-- Data provided follows --
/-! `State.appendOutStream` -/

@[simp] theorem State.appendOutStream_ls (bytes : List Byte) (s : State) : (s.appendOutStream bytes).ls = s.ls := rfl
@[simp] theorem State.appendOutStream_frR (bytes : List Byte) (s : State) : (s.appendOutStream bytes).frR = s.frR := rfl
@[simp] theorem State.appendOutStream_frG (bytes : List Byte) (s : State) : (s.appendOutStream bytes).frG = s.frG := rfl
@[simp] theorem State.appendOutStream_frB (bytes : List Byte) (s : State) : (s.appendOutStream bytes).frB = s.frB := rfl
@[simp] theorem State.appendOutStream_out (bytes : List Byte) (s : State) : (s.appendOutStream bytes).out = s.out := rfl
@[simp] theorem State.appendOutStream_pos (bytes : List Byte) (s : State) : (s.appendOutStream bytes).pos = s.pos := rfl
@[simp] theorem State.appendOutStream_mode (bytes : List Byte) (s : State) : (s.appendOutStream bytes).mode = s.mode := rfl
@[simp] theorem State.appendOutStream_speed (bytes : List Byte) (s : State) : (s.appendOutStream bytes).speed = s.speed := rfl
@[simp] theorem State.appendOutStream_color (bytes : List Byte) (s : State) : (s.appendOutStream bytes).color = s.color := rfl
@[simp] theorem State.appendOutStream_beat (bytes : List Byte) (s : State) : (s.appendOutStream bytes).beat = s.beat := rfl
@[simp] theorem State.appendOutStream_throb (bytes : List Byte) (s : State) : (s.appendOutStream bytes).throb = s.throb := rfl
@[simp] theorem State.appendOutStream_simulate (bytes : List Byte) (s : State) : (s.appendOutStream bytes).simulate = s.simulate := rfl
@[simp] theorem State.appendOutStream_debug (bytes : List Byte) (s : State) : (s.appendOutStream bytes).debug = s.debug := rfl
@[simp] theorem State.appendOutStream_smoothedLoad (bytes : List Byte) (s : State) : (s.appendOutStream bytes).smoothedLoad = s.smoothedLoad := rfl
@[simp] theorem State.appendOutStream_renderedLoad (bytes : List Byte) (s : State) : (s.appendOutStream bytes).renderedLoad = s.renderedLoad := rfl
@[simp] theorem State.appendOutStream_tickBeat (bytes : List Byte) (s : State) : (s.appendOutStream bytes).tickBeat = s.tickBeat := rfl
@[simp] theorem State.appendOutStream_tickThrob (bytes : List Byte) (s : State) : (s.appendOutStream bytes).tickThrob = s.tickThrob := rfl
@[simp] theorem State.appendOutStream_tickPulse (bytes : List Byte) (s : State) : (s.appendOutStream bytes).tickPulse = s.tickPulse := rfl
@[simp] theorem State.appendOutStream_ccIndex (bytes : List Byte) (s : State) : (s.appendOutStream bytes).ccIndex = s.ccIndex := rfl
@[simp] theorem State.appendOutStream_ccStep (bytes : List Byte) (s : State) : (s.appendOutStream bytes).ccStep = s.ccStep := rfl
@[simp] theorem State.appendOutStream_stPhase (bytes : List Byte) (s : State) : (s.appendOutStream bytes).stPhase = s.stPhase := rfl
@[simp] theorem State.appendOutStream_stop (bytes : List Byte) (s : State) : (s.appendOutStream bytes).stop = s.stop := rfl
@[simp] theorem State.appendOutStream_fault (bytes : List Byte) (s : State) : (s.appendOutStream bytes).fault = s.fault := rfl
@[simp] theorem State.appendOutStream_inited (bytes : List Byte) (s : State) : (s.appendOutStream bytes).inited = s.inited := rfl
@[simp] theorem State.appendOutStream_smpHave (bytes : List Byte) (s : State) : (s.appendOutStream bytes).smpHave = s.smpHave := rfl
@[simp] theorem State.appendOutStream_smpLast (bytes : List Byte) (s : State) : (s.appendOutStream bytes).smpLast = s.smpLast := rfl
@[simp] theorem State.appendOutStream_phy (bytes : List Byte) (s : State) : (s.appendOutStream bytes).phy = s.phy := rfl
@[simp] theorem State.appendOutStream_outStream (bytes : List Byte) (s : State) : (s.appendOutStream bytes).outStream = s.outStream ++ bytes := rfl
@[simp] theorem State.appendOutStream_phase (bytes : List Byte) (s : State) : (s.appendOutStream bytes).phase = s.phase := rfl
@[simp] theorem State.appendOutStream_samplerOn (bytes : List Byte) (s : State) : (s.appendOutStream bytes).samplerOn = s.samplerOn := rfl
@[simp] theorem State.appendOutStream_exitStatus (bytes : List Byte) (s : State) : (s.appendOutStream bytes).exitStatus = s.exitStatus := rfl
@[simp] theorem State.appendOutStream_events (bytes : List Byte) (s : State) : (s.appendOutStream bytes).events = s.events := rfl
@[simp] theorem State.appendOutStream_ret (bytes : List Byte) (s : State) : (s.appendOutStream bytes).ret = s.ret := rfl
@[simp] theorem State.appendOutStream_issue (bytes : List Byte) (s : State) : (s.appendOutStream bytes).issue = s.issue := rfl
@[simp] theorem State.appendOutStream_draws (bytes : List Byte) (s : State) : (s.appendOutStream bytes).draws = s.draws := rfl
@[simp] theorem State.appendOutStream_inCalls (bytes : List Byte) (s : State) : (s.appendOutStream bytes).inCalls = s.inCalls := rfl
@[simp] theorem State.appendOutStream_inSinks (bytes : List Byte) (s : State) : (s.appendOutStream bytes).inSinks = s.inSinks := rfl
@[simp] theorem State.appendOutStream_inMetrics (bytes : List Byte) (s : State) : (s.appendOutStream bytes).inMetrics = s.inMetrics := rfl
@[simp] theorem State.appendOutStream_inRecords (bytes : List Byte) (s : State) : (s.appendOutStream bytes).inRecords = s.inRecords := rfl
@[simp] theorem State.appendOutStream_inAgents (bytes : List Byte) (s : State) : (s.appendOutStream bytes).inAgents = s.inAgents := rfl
-- Data provided concluded --
Work order: Repeat the material in full, exactly as it stands.

Reply to the task:
/-! `State.appendOutStream` -/

@[simp] theorem State.appendOutStream_ls (bytes : List Byte) (s : State) : (s.appendOutStream bytes).ls = s.ls := rfl
@[simp] theorem State.appendOutStream_frR (bytes : List Byte) (s : State) : (s.appendOutStream bytes).frR = s.frR := rfl
@[simp] theorem State.appendOutStream_frG (bytes : List Byte) (s : State) : (s.appendOutStream bytes).frG = s.frG := rfl
@[simp] theorem State.appendOutStream_frB (bytes : List Byte) (s : State) : (s.appendOutStream bytes).frB = s.frB := rfl
@[simp] theorem State.appendOutStream_out (bytes : List Byte) (s : State) : (s.appendOutStream bytes).out = s.out := rfl
@[simp] theorem State.appendOutStream_pos (bytes : List Byte) (s : State) : (s.appendOutStream bytes).pos = s.pos := rfl
@[simp] theorem State.appendOutStream_mode (bytes : List Byte) (s : State) : (s.appendOutStream bytes).mode = s.mode := rfl
@[simp] theorem State.appendOutStream_speed (bytes : List Byte) (s : State) : (s.appendOutStream bytes).speed = s.speed := rfl
@[simp] theorem State.appendOutStream_color (bytes : List Byte) (s : State) : (s.appendOutStream bytes).color = s.color := rfl
@[simp] theorem State.appendOutStream_beat (bytes : List Byte) (s : State) : (s.appendOutStream bytes).beat = s.beat := rfl
@[simp] theorem State.appendOutStream_throb (bytes : List Byte) (s : State) : (s.appendOutStream bytes).throb = s.throb := rfl
@[simp] theorem State.appendOutStream_simulate (bytes : List Byte) (s : State) : (s.appendOutStream bytes).simulate = s.simulate := rfl
@[simp] theorem State.appendOutStream_debug (bytes : List Byte) (s : State) : (s.appendOutStream bytes).debug = s.debug := rfl
@[simp] theorem State.appendOutStream_smoothedLoad (bytes : List Byte) (s : State) : (s.appendOutStream bytes).smoothedLoad = s.smoothedLoad := rfl
@[simp] theorem State.appendOutStream_renderedLoad (bytes : List Byte) (s : State) : (s.appendOutStream bytes).renderedLoad = s.renderedLoad := rfl
@[simp] theorem State.appendOutStream_tickBeat (bytes : List Byte) (s : State) : (s.appendOutStream bytes).tickBeat = s.tickBeat := rfl
@[simp] theorem State.appendOutStream_tickThrob (bytes : List Byte) (s : State) : (s.appendOutStream bytes).tickThrob = s.tickThrob := rfl
@[simp] theorem State.appendOutStream_tickPulse (bytes : List Byte) (s : State) : (s.appendOutStream bytes).tickPulse = s.tickPulse := rfl
@[simp] theorem State.appendOutStream_ccIndex (bytes : List Byte) (s : State) : (s.appendOutStream bytes).ccIndex = s.ccIndex := rfl
@[simp] theorem State.appendOutStream_ccStep (bytes : List Byte) (s : State) : (s.appendOutStream bytes).ccStep = s.ccStep := rfl
@[simp] theorem State.appendOutStream_stPhase (bytes : List Byte) (s : State) : (s.appendOutStream bytes).stPhase = s.stPhase := rfl
@[simp] theorem State.appendOutStream_stop (bytes : List Byte) (s : State) : (s.appendOutStream bytes).stop = s.stop := rfl
@[simp] theorem State.appendOutStream_fault (bytes : List Byte) (s : State) : (s.appendOutStream bytes).fault = s.fault := rfl
@[simp] theorem State.appendOutStream_inited (bytes : List Byte) (s : State) : (s.appendOutStream bytes).inited = s.inited := rfl
@[simp] theorem State.appendOutStream_smpHave (bytes : List Byte) (s : State) : (s.appendOutStream bytes).smpHave = s.smpHave := rfl
@[simp] theorem State.appendOutStream_smpLast (bytes : List Byte) (s : State) : (s.appendOutStream bytes).smpLast = s.smpLast := rfl
@[simp] theorem State.appendOutStream_phy (bytes : List Byte) (s : State) : (s.appendOutStream bytes).phy = s.phy := rfl
@[simp] theorem State.appendOutStream_outStream (bytes : List Byte) (s : State) : (s.appendOutStream bytes).outStream = s.outStream ++ bytes := rfl
@[simp] theorem State.appendOutStream_phase (bytes : List Byte) (s : State) : (s.appendOutStream bytes).phase = s.phase := rfl
@[simp] theorem State.appendOutStream_samplerOn (bytes : List Byte) (s : State) : (s.appendOutStream bytes).samplerOn = s.samplerOn := rfl
@[simp] theorem State.appendOutStream_exitStatus (bytes : List Byte) (s : State) : (s.appendOutStream bytes).exitStatus = s.exitStatus := rfl
@[simp] theorem State.appendOutStream_events (bytes : List Byte) (s : State) : (s.appendOutStream bytes).events = s.events := rfl
@[simp] theorem State.appendOutStream_ret (bytes : List Byte) (s : State) : (s.appendOutStream bytes).ret = s.ret := rfl
@[simp] theorem State.appendOutStream_issue (bytes : List Byte) (s : State) : (s.appendOutStream bytes).issue = s.issue := rfl
@[simp] theorem State.appendOutStream_draws (bytes : List Byte) (s : State) : (s.appendOutStream bytes).draws = s.draws := rfl
@[simp] theorem State.appendOutStream_inCalls (bytes : List Byte) (s : State) : (s.appendOutStream bytes).inCalls = s.inCalls := rfl
@[simp] theorem State.appendOutStream_inSinks (bytes : List Byte) (s : State) : (s.appendOutStream bytes).inSinks = s.inSinks := rfl
@[simp] theorem State.appendOutStream_inMetrics (bytes : List Byte) (s : State) : (s.appendOutStream bytes).inMetrics = s.inMetrics := rfl
@[simp] theorem State.appendOutStream_inRecords (bytes : List Byte) (s : State) : (s.appendOutStream bytes).inRecords = s.inRecords := rfl
@[simp] theorem State.appendOutStream_inAgents (bytes : List Byte) (s : State) : (s.appendOutStream bytes).inAgents = s.inAgents := rfl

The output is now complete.